Он вспоминает – непонятная сила раскрывает перед ним забытые, отдаленные пределы, – как он ребенком как-то в канун субботы проходил с теткой, сестрой отца, по базару. Только что начало смеркаться, а евреи уже закрывали железные ставни и двери своих магазинов. Одна дверь была притворена наполовину, и внутри, у закрытой створки, стоял хозяин, еврей в городской одежде, но с феской на голове.

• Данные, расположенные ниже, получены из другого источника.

-- ==== Sys2Proof/Tests/Slice0.lean ====
section
/-! SUPPORT. Tests of the model and witnesses of the statements' hypotheses. The expected results are those of
spec/95_test_vectors.md (V numbers, programs P1 to P5), or worked out from the rule named. -/
namespace Sys2Proof.Tests
open Sys2Proof Sys2Proof.Machine Host

/-! ## Helpers -/

/-- The state just constructed with 0x44 (V32), with a transport script. -/
def demo (script : List Nat) : State := { State.reset with bus := { State.reset.bus with script := script } }

/-- The same, with a transport whose answer number `m` never comes. -/
def demoSilent (script : List Nat) (m : Nat) : State :=
  { State.reset with bus := { State.reset.bus with script := script, silentFrom := some m } }

/-- `USE_CRC` = 0, `UNIT` = 0 (V28). -/
def demoPlain (script : List Nat) : State := { demo script with useCrc := false, unit := .fahrenheit }

/-- A state with other implementation parameters. -/
def demoWith (p : Params) (script : List Nat) : State := { demo script with params := p }

/-- The state with one host request pending. -/
def asking (r : Request) (s : State) : State := { s with requests := [r] }

/-- A property of the next state; false of a fault or a refusal. -/
def nextHolds (o : Outcome State Fault Refusal) (p : State → Bool) : Bool :=
  match o with
  | .next t => p t
  | .fault _ => false
  | .refused _ => false

theorem demo_answers (script : List Nat) (n : Nat) : (demo script).Answers n := fun _ h => nomatch h

theorem demoWith_answers (p : Params) (script : List Nat) (n : Nat) : (demoWith p script).Answers n := fun _ h => nomatch h

theorem demoSilent_answers (script : List Nat) (m : Nat) : (demoSilent script m).Answers m := fun k h => by
  simp only [demoSilent, Option.some.injEq] at h
  simp [demoSilent, State.reset, h]

/-! ## Well-formedness -/

theorem test_wellFormed_checksum_256 : (Instr.checksum (List.replicate 256 0#8)).WellFormed = false := by decide +kernel
theorem test_wellFormed_checksum_255 : (Instr.checksum (List.replicate 255 0#8)).WellFormed = true := by decide +kernel
theorem test_wellFormed_readBytes : (Instr.readBytes 7).WellFormed = false ∧ (Instr.readBytes 6).WellFormed = true := by
  decide
theorem test_wellFormed_params :
    ({ Params.default with num := .binary 15 .nearestEven } : Params).WellFormed = false ∧
    ({ Params.default with num := .binary 24 .nearestEven } : Params).WellFormed = true := by decide

/-! ## Decoding: one request for every constructor -/

/-- The frames of V13 as CMD16 requests, high byte first (R80, R83). -/
theorem test_decode_cmd16 :
    decode ⟨.cmd16, [0x30#8, 0xA2#8]⟩ = .ok .cmdSoftReset ∧
    decode ⟨.cmd16, [0x00#8, 0x06#8]⟩ = .ok .cmdGeneralCallReset ∧
    decode ⟨.cmd16, [0x24#8, 0x00#8]⟩ = .ok .cmdSsHigh ∧
    decode ⟨.cmd16, [0x24#8, 0x0B#8]⟩ = .ok .cmdSsMedium ∧
    decode ⟨.cmd16, [0x24#8, 0x16#8]⟩ = .ok .cmdSsLow ∧
    decode ⟨.cmd16, [0x2C#8, 0x06#8]⟩ = .ok .cmdSsStretch0 ∧
    decode ⟨.cmd16, [0x2C#8, 0x0D#8]⟩ = .ok .cmdSsStretch1 ∧
    decode ⟨.cmd16, [0x2C#8, 0x10#8]⟩ = .ok .cmdSsStretch2 ∧
    decode ⟨.cmd16, [0xF3#8, 0x2D#8]⟩ = .ok .cmdStatusRead ∧
    decode ⟨.cmd16, [0x30#8, 0x41#8]⟩ = .ok .cmdStatusClear := by decide

/-- The requests of P1 to P4, and 20, 21 by R90. -/
theorem test_decode_hostop_device :
    decode ⟨.hostop, [0x00#8]⟩ = .ok .isConnected ∧
    decode ⟨.hostop, [0x01#8]⟩ = .ok .begin ∧
    decode ⟨.hostop, [0x02#8, 0x01#8]⟩ = .ok (.setDefaults true false) ∧
    decode ⟨.hostop, [0x03#8, 0x30#8, 0xA2#8]⟩ = .ok (.reset 0x30A2#16) ∧
    decode ⟨.hostop, [0x04#8, 0x24#8, 0x0B#8]⟩ = .ok (.singleShotRead 0x240B#16) ∧
    decode ⟨.hostop, [0x05#8]⟩ = .ok .readStatus ∧
    decode ⟨.hostop, [0x06#8]⟩ = .ok .clearStatus ∧
    decode ⟨.hostop, [0x07#8]⟩ = .ok .getLastError ∧
    decode ⟨.hostop, [0x20#8, 0xF3#8, 0x2D#8]⟩ = .ok (.writeCommand 0xF32D#16) ∧
    decode ⟨.hostop, [0x21#8, 0x06#8]⟩ = .ok (.readBytes 6) := by decide

/-- The requests of P5. -/
theorem test_decode_hostop_engine :
    decode ⟨.hostop, [0x10#8, 0x24#8, 0x0B#8]⟩ = .ok (.encode 0x240B#16) ∧
    decode ⟨.hostop, [0x11#8, 0x02#8, 0xBE#8, 0xEF#8]⟩ = .ok (.checksum [0xBE#8, 0xEF#8]) ∧
    decode ⟨.hostop, [0x11#8, 0x00#8]⟩ = .ok (.checksum []) ∧
    decode ⟨.hostop, [0x12#8, 0xBE#8, 0xEF#8, 0x92#8]⟩ = .ok (.verifyGroup 0xBE#8 0xEF#8 0x92#8) ∧
    decode ⟨.hostop, [0x13#8, 0x80#8, 0x10#8, 0xE1#8]⟩ = .ok (.decodeStatus 0x80#8 0x10#8 0xE1#8) ∧
    decode ⟨.hostop, [0x14#8, 0x01#8, 0x66#8, 0x66#8, 0x93#8, 0x80#8, 0x00#8, 0xA2#8]⟩
      = .ok (.decodeMeas true 0x66#8 0x66#8 0x93#8 0x80#8 0x00#8 0xA2#8) ∧
    decode ⟨.hostop, [0x15#8, 0x00#8, 0x66#8, 0x67#8, 0x80#8, 0x01#8]⟩
      = .ok (.convert .fahrenheit 0x6667#16 0x8001#16) := by decide

/-- V33, and an opcode outside R83. -/
theorem test_decode_refused :
    decode ⟨.hostop, [0x08#8]⟩ = .error (.unknownSelector 0x08#8) ∧
    decode ⟨.hostop, [0xFF#8]⟩ = .error (.unknownSelector 0xFF#8) ∧
    decode ⟨.hostop, [0x02#8, 0x04#8]⟩ = .error (.reservedCfgBits 0x04#8) ∧
    decode ⟨.hostop, [0x14#8, 0x02#8, 0#8, 0#8, 0#8, 0#8, 0#8, 0#8]⟩ = .error (.badCheck 0x02#8) ∧
    decode ⟨.hostop, [0x15#8, 0x02#8, 0#8, 0#8, 0#8, 0#8]⟩ = .error (.badUnit 0x02#8) ∧
    decode ⟨.hostop, [0x21#8, 0x07#8]⟩ = .error (.readTooLong 7) ∧
    decode ⟨.cmd16, [0x12#8, 0x34#8]⟩ = .error (.unknownOpcode 0x1234#16) := by decide

/-- The framing of log 3: nothing, too little, too much. -/
theorem test_decode_framing :
    decode ⟨.hostop, []⟩ = .error .empty ∧
    decode ⟨.hostop, [0x03#8, 0x30#8]⟩ = .error (.wrongLength 0x03#8) ∧
    decode ⟨.hostop, [0x07#8, 0x00#8]⟩ = .error (.wrongLength 0x07#8) ∧
    decode ⟨.hostop, [0x11#8, 0x02#8, 0xBE#8]⟩ = .error (.wrongLength 0x11#8) ∧
    decode ⟨.cmd16, [0x30#8]⟩ = .error .wrongFrameLength := by decide

/-- Rows of the opcode table, their operand bits 0. -/
theorem test_decodeTableWord :
    decodeTableWord 8 0x00 = some .isConnected ∧ decodeTableWord 8 0x03 = some (.reset 0#16) ∧
    decodeTableWord 8 0x11 = some (.checksum []) ∧
    decodeTableWord 8 0x14 = some (.decodeMeas false 0#8 0#8 0#8 0#8 0#8 0#8) ∧
    decodeTableWord 8 0x15 = some (.convert .fahrenheit 0#16 0#16) ∧
    decodeTableWord 8 0x21 = some (.readBytes 0) ∧ decodeTableWord 8 0x08 = none ∧
    decodeTableWord 16 0x2416 = some .cmdSsLow ∧ decodeTableWord 16 0x1234 = none := by decide

/-! ## The step -/

/-- V32: SET_DEFAULTS(false, false) as the first request after reset. -/
theorem test_step_withFetchWord :
    nextHolds (step (State.reset.withFetchWord 8 0x02))
      (fun t => !t.useCrc && t.unit == .fahrenheit && t.requests == [] && t.bus.trace == []) = true := by decide

/-- A refused request (V33). -/
theorem test_step_refused :
    step (asking ⟨.hostop, [0x21#8, 0x07#8]⟩ (demo [])) = .refused (.malformed (.readTooLong 7)) := rfl

/-- R250: the reset input goes before a pending request; 0x45 is the new strap. -/
theorem test_step_reset :
    nextHolds (step { asking ⟨.hostop, [0x07#8]⟩ (demo []) with err := 0x0180#16, useCrc := false, resetInput := some 0x45#7 })
      (fun t => t.addr == 0x45#7 && t.err == 0#16 && t.useCrc && t.requests == [⟨.hostop, [0x07#8]⟩]) = true := by decide

/-- R26, R36: after the reset input a reading that was written is unwritten again, and holds another draw than at reset. -/
theorem test_step_reset_readings :
    nextHolds (step { demo [] with temperature := .written 25, humidity := .written 50, resetInput := some 0x44#7 })
      (fun t => t.temperature == .unwritten 2 && t.humidity == .unwritten 3) = true := by decide

/-! ## The engine -/

/-- V14. -/
theorem test_bit_step :
    [0x00#8, 0x01#8, 0x40#8, 0x7F#8, 0x80#8, 0x81#8, 0xC0#8, 0xFF#8, 0x41#8, 0x82#8].map crcBitStep
      = [0x00#8, 0x02#8, 0x80#8, 0xFE#8, 0x31#8, 0x33#8, 0xB1#8, 0xCF#8, 0x82#8, 0x35#8] := by decide

/-- V15, and from the table of V12: TAB[12] = 21, TAB[8F] = 54. -/
theorem test_byte_step :
    crcByteStep 0xFF#8 0xBE#8 = 0x0C#8 ∧ crcByteStep 0x0C#8 0xEF#8 = 0x92#8 ∧ crcByteStep 0xFF#8 0xFF#8 = 0#8 ∧
    crcByteStep 0#8 0x80#8 = 0x7A#8 ∧ crcByteStep 0#8 0x12#8 = 0x21#8 ∧ crcByteStep 0#8 0x8F#8 = 0x54#8 := by decide

/-- V1, V2, V16. -/
theorem test_checksum :
    checksum [] = 0xFF#8 ∧ checksum [0xBE#8, 0xEF#8] = 0x92#8 ∧ checksum [0#8, 0#8] = 0x81#8 ∧
    checksum [0#8, 1#8] = 0xB0#8 ∧ checksum [1#8, 0#8] = 0x75#8 ∧
    checksum [0x31#8, 0x32#8, 0x33#8, 0x34#8, 0x35#8, 0x36#8, 0x37#8, 0x38#8, 0x39#8] = 0xF7#8 := by decide +kernel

Едва видный во мраке магазина, он сложил руки на животе и слегка покачивался верхней половиной тела, словно уйдя в молитву. Тетка тогда объяснила Степану, что евреи, закрывая лавку накануне субботы, молятся на пороге богу, чтобы он всю следующую неделю посылал им «покупателей подурее» – неумелых и неопытных людей, которых легко сбить с толку и обмануть.
И это все. Напрасно он напрягает память, пытаясь вспомнить еще что-нибудь, тяжелое и злое, что бы разожгло в нем гнев против евреев, помогло бить и мучить этого несчастного и в то же время оправдало его поведение. В последние месяцы он читал усташские листовки, обвинявшие евреев во всех несчастьях и бедах человечества, но изложено это было неясно и неопределенно и могло быть убедительно лишь постольку, поскольку сам ты уже готов ненавидеть людей, называемых евреями, и причинять им зло. Вообще печатное слово никогда не имело влияния на Степана Ковича; он был одним из тех людей, которые не могут ни ясно видеть, ни по-настоящему чувствовать то, о чем читают, и которые знают и признают только то, что можно пощупать и что связано с их непосредственными личными стремлениями и интересами.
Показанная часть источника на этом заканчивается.